/-! `takeStatusAnswer` -/

@[simp] theorem takeStatusAnswer_config (s : State) : (takeStatusAnswer s).config = s.config := by unfold takeStatusAnswer; split <;> rfl
@[simp] theorem takeStatusAnswer_fsm (s : State) : (takeStatusAnswer s).fsm = s.fsm := by unfold takeStatusAnswer; split <;> rfl
@[simp] theorem takeStatusAnswer_reqOp (s : State) : (takeStatusAnswer s).reqOp = s.reqOp := by unfold takeStatusAnswer; split <;> rfl
@[simp] theorem takeStatusAnswer_reqFreq (s : State) : (takeStatusAnswer s).reqFreq = s.reqFreq := by unfold takeStatusAnswer; split <;> rfl
@[simp] theorem takeStatusAnswer_cfg (s : State) : (takeStatusAnswer s).cfg = s.cfg := by unfold takeStatusAnswer; split <;> rfl
@[simp] theorem takeStatusAnswer_rspStatus (s : State) : (takeStatusAnswer s).rspStatus = s.rspStatus := by unfold takeStatusAnswer; split <;> rfl
@[simp] theorem takeStatusAnswer_rspFreq (s : State) : (takeStatusAnswer s).rspFreq = s.rspFreq := by unfold takeStatusAnswer; split <;> rfl
@[simp] theorem takeStatusAnswer_waitTimer (s : State) : (takeStatusAnswer s).waitTimer = s.waitTimer := by unfold takeStatusAnswer; split <;> rfl
@[simp] theorem takeStatusAnswer_ctrl (s : State) : (takeStatusAnswer s).ctrl = s.ctrl := by unfold takeStatusAnswer; split <;> rfl
@[simp] theorem takeStatusAnswer_aux (s : State) : (takeStatusAnswer s).aux = s.aux := by unfold takeStatusAnswer; split <;> rfl
@[simp] theorem takeStatusAnswer_auxLast (s : State) : (takeStatusAnswer s).auxLast = s.auxLast := by unfold takeStatusAnswer; split <;> rfl
@[simp] theorem takeStatusAnswer_history (s : State) : (takeStatusAnswer s).history = s.history := by unfold takeStatusAnswer; split <;> rfl
@[simp] theorem takeStatusAnswer_resetIn (s : State) : (takeStatusAnswer s).resetIn = s.resetIn := by unfold takeStatusAnswer; split <;> rfl
@[simp] theorem takeStatusAnswer_reqValid (s : State) : (takeStatusAnswer s).reqValid = s.reqValid := by unfold takeStatusAnswer; split <;> rfl
@[simp] theorem takeStatusAnswer_reqOpIn (s : State) : (takeStatusAnswer s).reqOpIn = s.reqOpIn := by unfold takeStatusAnswer; split <;> rfl
@[simp] theorem takeStatusAnswer_reqFreqIn (s : State) : (takeStatusAnswer s).reqFreqIn = s.reqFreqIn := by unfold takeStatusAnswer; split <;> rfl
@[simp] theorem takeStatusAnswer_rspReady (s : State) : (takeStatusAnswer s).rspReady = s.rspReady := by unfold takeStatusAnswer; split <;> rfl
@[simp] theorem takeStatusAnswer_ctrlAnswers (s : State) : (takeStatusAnswer s).ctrlAnswers = s.ctrlAnswers := by unfold takeStatusAnswer; split <;> rfl

/-! `takeCtrlAnswer` -/

@[simp] theorem takeCtrlAnswer_config (s : State) : (takeCtrlAnswer s).config = s.config := by
  unfold takeCtrlAnswer; repeat (first | rfl | split)
@[simp] theorem takeCtrlAnswer_fsm (s : State) : (takeCtrlAnswer s).fsm = s.fsm := by
  unfold takeCtrlAnswer; repeat (first | rfl | split)
@[simp] theorem takeCtrlAnswer_reqOp (s : State) : (takeCtrlAnswer s).reqOp = s.reqOp := by
  unfold takeCtrlAnswer; repeat (first | rfl | split)
@[simp] theorem takeCtrlAnswer_reqFreq (s : State) : (takeCtrlAnswer s).reqFreq = s.reqFreq := by
  unfold takeCtrlAnswer; repeat (first | rfl | split)
@[simp] theorem takeCtrlAnswer_cfg (s : State) : (takeCtrlAnswer s).cfg = s.cfg := by
  unfold takeCtrlAnswer; repeat (first | rfl | split)
@[simp] theorem takeCtrlAnswer_rspStatus (s : State) : (takeCtrlAnswer s).rspStatus = s.rspStatus := by
  unfold takeCtrlAnswer; repeat (first | rfl | split)
@[simp] theorem takeCtrlAnswer_rspFreq (s : State) : (takeCtrlAnswer s).rspFreq = s.rspFreq := by
  unfold takeCtrlAnswer; repeat (first | rfl | split)
@[simp] theorem takeCtrlAnswer_waitTimer (s : State) : (takeCtrlAnswer s).waitTimer = s.waitTimer := by
  unfold takeCtrlAnswer; repeat (first | rfl | split)
@[simp] theorem takeCtrlAnswer_ctrl (s : State) : (takeCtrlAnswer s).ctrl = s.ctrl := by
  unfold takeCtrlAnswer; repeat (first | rfl | split)
@[simp] theorem takeCtrlAnswer_aux (s : State) : (takeCtrlAnswer s).aux = s.aux := by
  unfold takeCtrlAnswer; repeat (first | rfl | split)
@[simp] theorem takeCtrlAnswer_auxLast (s : State) : (takeCtrlAnswer s).auxLast = s.auxLast := by
  unfold takeCtrlAnswer; repeat (first | rfl | split)
@[simp] theorem takeCtrlAnswer_history (s : State) : (takeCtrlAnswer s).history = s.history := by
  unfold takeCtrlAnswer; repeat (first | rfl | split)
@[simp] theorem takeCtrlAnswer_resetIn (s : State) : (takeCtrlAnswer s).resetIn = s.resetIn := by
  unfold takeCtrlAnswer; repeat (first | rfl | split)
@[simp] theorem takeCtrlAnswer_reqValid (s : State) : (takeCtrlAnswer s).reqValid = s.reqValid := by
  unfold takeCtrlAnswer; repeat (first | rfl | split)
@[simp] theorem takeCtrlAnswer_reqOpIn (s : State) : (takeCtrlAnswer s).reqOpIn = s.reqOpIn := by
  unfold takeCtrlAnswer; repeat (first | rfl | split)
@[simp] theorem takeCtrlAnswer_reqFreqIn (s : State) : (takeCtrlAnswer s).reqFreqIn = s.reqFreqIn := by
  unfold takeCtrlAnswer; repeat (first | rfl | split)
@[simp] theorem takeCtrlAnswer_rspReady (s : State) : (takeCtrlAnswer s).rspReady = s.rspReady := by
  unfold takeCtrlAnswer; repeat (first | rfl | split)
@[simp] theorem takeCtrlAnswer_statusAnswers (s : State) : (takeCtrlAnswer s).statusAnswers = s.statusAnswers := by
  unfold takeCtrlAnswer; repeat (first | rfl | split)

/-! `consumeResponse` -/

@[simp] theorem consumeResponse_config (s : State) : (consumeResponse s).config = s.config := by
  unfold consumeResponse; split <;> rfl
@[simp] theorem consumeResponse_reqOp (s : State) : (consumeResponse s).reqOp = s.reqOp := by
  unfold consumeResponse; split <;> rfl
@[simp] theorem consumeResponse_reqFreq (s : State) : (consumeResponse s).reqFreq = s.reqFreq := by
  unfold consumeResponse; split <;> rfl
@[simp] theorem consumeResponse_cfg (s : State) : (consumeResponse s).cfg = s.cfg := by
  unfold consumeResponse; split <;> rfl
@[simp] theorem consumeResponse_rspStatus (s : State) : (consumeResponse s).rspStatus = s.rspStatus := by
  unfold consumeResponse; split <;> rfl
@[simp] theorem consumeResponse_rspFreq (s : State) : (consumeResponse s).rspFreq = s.rspFreq := by
  unfold consumeResponse; split <;> rfl
@[simp] theorem consumeResponse_waitTimer (s : State) : (consumeResponse s).waitTimer = s.waitTimer := by
  unfold consumeResponse; split <;> rfl
@[simp] theorem consumeResponse_ctrl (s : State) : (consumeResponse s).ctrl = s.ctrl := by
  unfold consumeResponse; split <;> rfl
@[simp] theorem consumeResponse_aux (s : State) : (consumeResponse s).aux = s.aux := by
  unfold consumeResponse; split <;> rfl
@[simp] theorem consumeResponse_auxLast (s : State) : (consumeResponse s).auxLast = s.auxLast := by
  unfold consumeResponse; split <;> rfl
@[simp] theorem consumeResponse_history (s : State) : (consumeResponse s).history = s.history := by
  unfold consumeResponse; split <;> rfl
@[simp] theorem consumeResponse_resetIn (s : State) : (consumeResponse s).resetIn = s.resetIn := by
  unfold consumeResponse; split <;> rfl
@[simp] theorem consumeResponse_reqValid (s : State) : (consumeResponse s).reqValid = s.reqValid := by
  unfold consumeResponse; split <;> rfl
@[simp] theorem consumeResponse_reqOpIn (s : State) : (consumeResponse s).reqOpIn = s.reqOpIn := by
  unfold consumeResponse; split <;> rfl
@[simp] theorem consumeResponse_reqFreqIn (s : State) : (consumeResponse s).reqFreqIn = s.reqFreqIn := by
  unfold consumeResponse; split <;> rfl
@[simp] theorem consumeResponse_rspReady (s : State) : (consumeResponse s).rspReady = s.rspReady := by
  unfold consumeResponse; split <;> rfl
@[simp] theorem consumeResponse_statusAnswers (s : State) : (consumeResponse s).statusAnswers = s.statusAnswers := by
  unfold consumeResponse; split <;> rfl
@[simp] theorem consumeResponse_ctrlAnswers (s : State) : (consumeResponse s).ctrlAnswers = s.ctrlAnswers := by
  unfold consumeResponse; split <;> rfl
@[simp] theorem consumeResponse_draws (s : State) : (consumeResponse s).draws = s.draws := by
  unfold consumeResponse; split <;> rfl

end Sys2Proof.Machine
end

──────────────────────────────

§ PROBLEM DESCRIPTION
Lines from the start of the entries through the one containing "s.fsm := by unfold takeStatusAnswer; split <;> rfl" are to be set down again exactly, both ends included.

§ TASK OUTPUT
/-! `takeStatusAnswer` -/

@[simp] theorem takeStatusAnswer_config (s : State) : (takeStatusAnswer s).config = s.config := by unfold takeStatusAnswer; split <;> rfl
@[simp] theorem takeStatusAnswer_fsm (s : State) : (takeStatusAnswer s).fsm = s.fsm := by unfold takeStatusAnswer; split <;> rfl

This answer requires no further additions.